The government presented a proposal on Tuesday to revise its regional revitalization strategy, including strengthened support for major cities outside the Tokyo metropolitan area.
To combat the over-concentration of people and businesses in the capital, the government aims to create attractive footholds nationwide.
Excluding those in Tokyo and its three neighboring prefectures of Saitama, Chiba and Kanagawa, the program will chiefly cover prefectural capitals, ordinance-designated major cities and so-called core cities, which can serve as centers of regional economies.
The government intends to set up a system in which ministries and agencies will make efforts across various sectors to address each of the regional policy challenges, such as the revitalization of shopping streets and the development of an international business environment.
The government will provide support, such as raising the upper limit on subsidies for regional revitalization projects.
The proposal is set to be adopted by the Cabinet as early as Friday.

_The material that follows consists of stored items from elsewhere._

-- ==== Sys2Proof/Machine/Flags.lean ====
section
/-! DEFINITION. The status flags: attention events, their levels, the event log and acknowledgement (R684 to R698). -/

namespace Sys2Proof.Machine

/-! ## Cause codes (R693) -/

/-- The level of a cause code: 1 notice, 2 service, 3 urgent (R693). -/
def causeLevel (c : Nat) : Nat :=
  if [0x0103, 0x0203, 0x0305, 0x0401, 0x0402, 0x0403, 0x0504, 0x0505, 0x0514, 0x0601, 0x0603, 0x0807, 0x0A01,
      0x0A02, 0x0C03, 0x0D04, 0x0F01].contains c then 1
  else if [0x0502, 0x0503, 0x0506, 0x0B05, 0x0B06, 0x0C01, 0x0C05, 0x0D01, 0x0D03, 0x0D05, 0x0E01].contains c then 3
  else 2

def cLaneProto : Nat := 0x0101
def cLaneDown : Nat := 0x0102
def cLaneCmd : Nat := 0x0103
def cLaneNone : Nat := 0x0104
def cArrCube : Nat := 0x0201
def cSramUe : Nat := 0x0202
def cIslCe : Nat := 0x0203
def cIslRetire : Nat := 0x0204
def cArrNone : Nat := 0x0205
def cCarOverrun : Nat := 0x0301
def cCarStall : Nat := 0x0302
def cCarPoison : Nat := 0x0303
def cCarSlice : Nat := 0x0304
def cCarOvf : Nat := 0x0305
def cHmpWrite : Nat := 0x0306
def cDlmCodec : Nat := 0x0401
def cDlmEscalate : Nat := 0x0402
def cDlmMiss : Nat := 0x0403
def cStkUe : Nat := 0x0501
def cStkHot : Nat := 0x0502
def cStkLanes : Nat := 0x0503
def cStkKeyfix : Nat := 0x0504
def cStkRowce : Nat := 0x0505
def cStkTest : Nat := 0x0506
def cPolList : Nat := 0x0511
def cPolEarly : Nat := 0x0512
def cPolFloor : Nat := 0x0513
def cPolBadfree : Nat := 0x0514
def cFabMalf : Nat := 0x0601
def cFabLinkDown : Nat := 0x0602
def cMsfRefuse : Nat := 0x0603
def cMsfDead : Nat := 0x0604
def cRingTable : Nat := 0x0701
def cRingProto : Nat := 0x0702
def cFetchCrc : Nat := 0x0703
def cColMismatch : Nat := 0x0801
def cColLost : Nat := 0x0802
def cColPayload : Nat := 0x0803
def cColProto : Nat := 0x0804
def cColGroup : Nat := 0x0805
def cColAdder : Nat := 0x0806
def cColOvf : Nat := 0x0807
def cCtxFault : Nat := 0x0901
def cWayOverwrite : Nat := 0x0A01
def cWayFlash : Nat := 0x0A02
def cWayLs : Nat := 0x0A03
def cTwnAttach : Nat := 0x0B01
def cTwnUnprot : Nat := 0x0B02
def cTwnSuspect : Nat := 0x0B03
def cTwnDeny : Nat := 0x0B04
def cTwnTakeover : Nat := 0x0B05
def cTwnFenced : Nat := 0x0B06
def cTwnCkpt : Nat := 0x0B07
def cTbUnlock : Nat := 0x0B08
def cClkNolock : Nat := 0x0C01
def cPwrDeny : Nat := 0x0C02
def cPwrCap : Nat := 0x0C03
def cPwrTherm : Nat := 0x0C04
def cThermTrip : Nat := 0x0C05
def cCfgAuth : Nat := 0x0D01
def cCfgFallback : Nat := 0x0D02
def cCfgSfu : Nat := 0x0D03
def cSecCmd : Nat := 0x0D04
def cSecDebug : Nat := 0x0D05
def cEngHalt : Nat := 0x0E01
def cMgtEvtlost : Nat := 0x0F01

/-! ## Levels (R687) -/

/-- The attention level: the highest level whose newest event is unacknowledged (R687). -/
def Atn.level (a : Atn) : Nat :=
  if a.urgent.isSome then 3 else if a.service.isSome then 2 else if a.notice.isSome then 1 else 0

/-- The newest event of a level becomes n (R687). -/
def Atn.note (a : Atn) (level n : Nat) : Atn :=
  if level == 1 then { a with notice := some n }
  else if level == 2 then { a with service := some n }
  else { a with urgent := some n }

/-- An event of a level is forgotten once ACKSEQ has reached it (R687). -/
def ackOne (ack : Nat) (o : Option Nat) : Option Nat := o.filter (fun n => serialAfter 16 n ack)

/-- The levels after ACKSEQ has become `ack`. -/
def Atn.acked (a : Atn) (ack : Nat) : Atn :=
  { a with notice := ackOne ack a.notice, service := ackOne ack a.service, urgent := ackOne ack a.urgent }

/-- Writes the level into ATN_CAUSE. -/
def State.showLevel (s : State) : State := s.setF aAtnCause 35 34 s.atn.level

/-! ## The event log (R694 to R698) -/

/-- An event's KIND, STAT, PORT, CODE, ASEQ and CONTEXT as word 1 of its entry (R695). -/
def eventWord (kind stat port code aseq ctx : Nat) : Word :=
  word (kind + stat <<< 8 + port <<< 12 + code <<< 16 + aseq <<< 32 + ctx <<< 48)

/-- Makes an event readable: the next ESEQ, its entry in the log, ATN_ESEQ, and the count of events lost to the
log (R694, R696, R698). -/
def State.logEvent (s : State) (w1 arg : Word) : State :=
  let e := s.regN aAtnEseq + 1
  let k := 4 * (e % 64)
  let lost := decide (64 < e) && decide (s.atn.seen < e - 64)
  let s := (((s.setReg (aAtnLog k) (word e)).setReg (aAtnLog (k + 1)) w1).setReg (aAtnLog (k + 2)) (word s.tb)).setReg
    (aAtnLog (k + 3)) arg
  let s := s.setReg aAtnEseq (word e)
  if lost then s.bump aAtnCntEvtlost else s

/-- Puts an entry into the flash log queue: 256 places, 16 of them for mismatch records only (R535). -/
def State.queueFlash (s : State) (entry : Bytes) (mismatch : Bool) : Option State :=
  let others := (s.way.flash.filter (fun e => !e.2)).length
  if s.way.flash.length ≥ 256 || (!mismatch && others ≥ 240) then none
  else some { s with way := { s.way with flash := s.way.flash ++ [(entry, mismatch)] } }

/-- A fault entry of the flash log (R670). -/
def State.faultEntry (s : State) (cause level island : Nat) : Bytes :=
  let b := [0x10, 0x01] ++ natLe 2 cause ++ natLe 1 level ++ [0] ++ natLe 2 island ++ natLe 8 s.tb ++
    natLe 8 s.way.wseq.toNat ++ natLe 1 (s.f aPwrBoot 3 0)
  let b := b ++ List.replicate (124 - b.length) 0
  b ++ natLe 4 (crcN b)

/-- Queues a fault entry where R670 asks for one. -/
def State.noteFault (s : State) (cause level island : Nat) : State :=
  (s.queueFlash (s.faultEntry cause level island) false).getD s

/-- Causes that write a fault entry: every urgent one, ISL_RETIRE and CFG_FALLBACK (R670). -/
def faultLogged (cause : Nat) : Bool := causeLevel cause == 3 || cause == cIslRetire || cause == cCfgFallback

/-- One attention event, or a raise merged into the newest one (R686, R692). -/
def State.raiseCore (s : State) (cause island : Nat) : State :=
  let newest := s.f aAtnCause 15 0
  let ack := s.f aAtnCause 63 48
  let lvl := causeLevel cause
  let s := s.bump aAtnCntRaise
  let s := if faultLogged cause then s.noteFault cause lvl island else s
  let open_ := (newest + 65536 - ack) % 65536
  if open_ == 32767 then
    let lvl := max lvl (s.f aAtnCause 33 32)
    let s := ((s.setF aAtnCause 31 16 cause).setF aAtnCause 33 32 lvl).setF aAtnCause 36 36 1
    let s := s.bump aAtnCntSat
    let s := { s with atn := s.atn.note lvl newest }
    (s.logEvent (eventWord 1 (lvl * 4) 0 cause newest 0) (word island)).showLevel
  else
    let n := (newest + 1) % 65536
    let s := ((s.setF aAtnCause 15 0 n).setF aAtnCause 31 16 cause).setF aAtnCause 33 32 lvl
    let s := { s with atn := s.atn.note lvl n }
    (s.logEvent (eventWord 1 (lvl * 4) 0 cause n 0) (word island)).showLevel

/-- Raises MGT_EVTLOST for the first loss since ATN_ESEQ was last read (R698); `lostBefore` is the count of losses
before the event that may have caused one. -/
def State.settleLoss (s : State) (lostBefore : Word) : State :=
  if s.reg aAtnCntEvtlost != lostBefore && !s.atn.lossRaised then
    ({ s with atn := { s.atn with lossRaised := true } }).raiseCore cMgtEvtlost 0xFFFF
  else s

/-- Raises attention with a cause, naming an island. -/
def State.raiseAt (s : State) (cause island : Nat) : State :=
  (s.raiseCore cause island).settleLoss (s.reg aAtnCntEvtlost)

/-- Raises attention with a cause that names no island. -/
def State.raise (s : State) (cause : Nat) : State := s.raiseAt cause 0xFFFF

/-- Makes an event other than an attention event readable (R694). -/
def State.event (s : State) (w1 arg : Word) : State :=
  (s.logEvent w1 arg).settleLoss (s.reg aAtnCntEvtlost)

/-- Sets an error bit and raises its cause. -/
def State.errBit (s : State) (a n cause : Nat) : State := (s.setBit a n).raise cause

/-- Acknowledgement of every event up to n, from a port: 1 register port, 2 I3C (R689). -/
def State.ackTo (s : State) (n port : Nat) : State :=
  let newest := s.f aAtnCause 15 0
  let ack := s.f aAtnCause 63 48
  if serialAfter 16 n newest then s.refuse
  else if serialAfter 16 n ack then
    let s := (s.setF aAtnCause 63 48 n).setF aAtnCause 36 36 0
    let s := { s with atn := s.atn.acked n }
    let s := s.showLevel.bump aAtnCntAck
    (s.event (eventWord 2 0 port 0 n 0) 0).done
  else s.done

/-- A read of ATN_ESEQ covers every event made readable so far (R698). -/
def State.eseqRead (s : State) : State :=
  ({ s with atn := { s.atn with seen := s.regN aAtnEseq, lossRaised := false } }).setReply (s.reg aAtnEseq) 0

end Sys2Proof.Machine
end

Following the recent enactment of the revised immigration control law, aimed at allowing more foreign nationals to join Japan’s workforce, the government will actively offer financial support to municipalities that accept more foreign workers. Using the subsidies, the government aims to encourage multicultural projects, including exchanges with local residents.
The proposal also includes deregulation to make it easier for stores and welfare facilities to be established within suburban residential complexes, as well as a support program under which up to ¥3 million will be given to residents of Tokyo’s densely populated 23 wards, as well as commuters to the city, after they move outside the capital.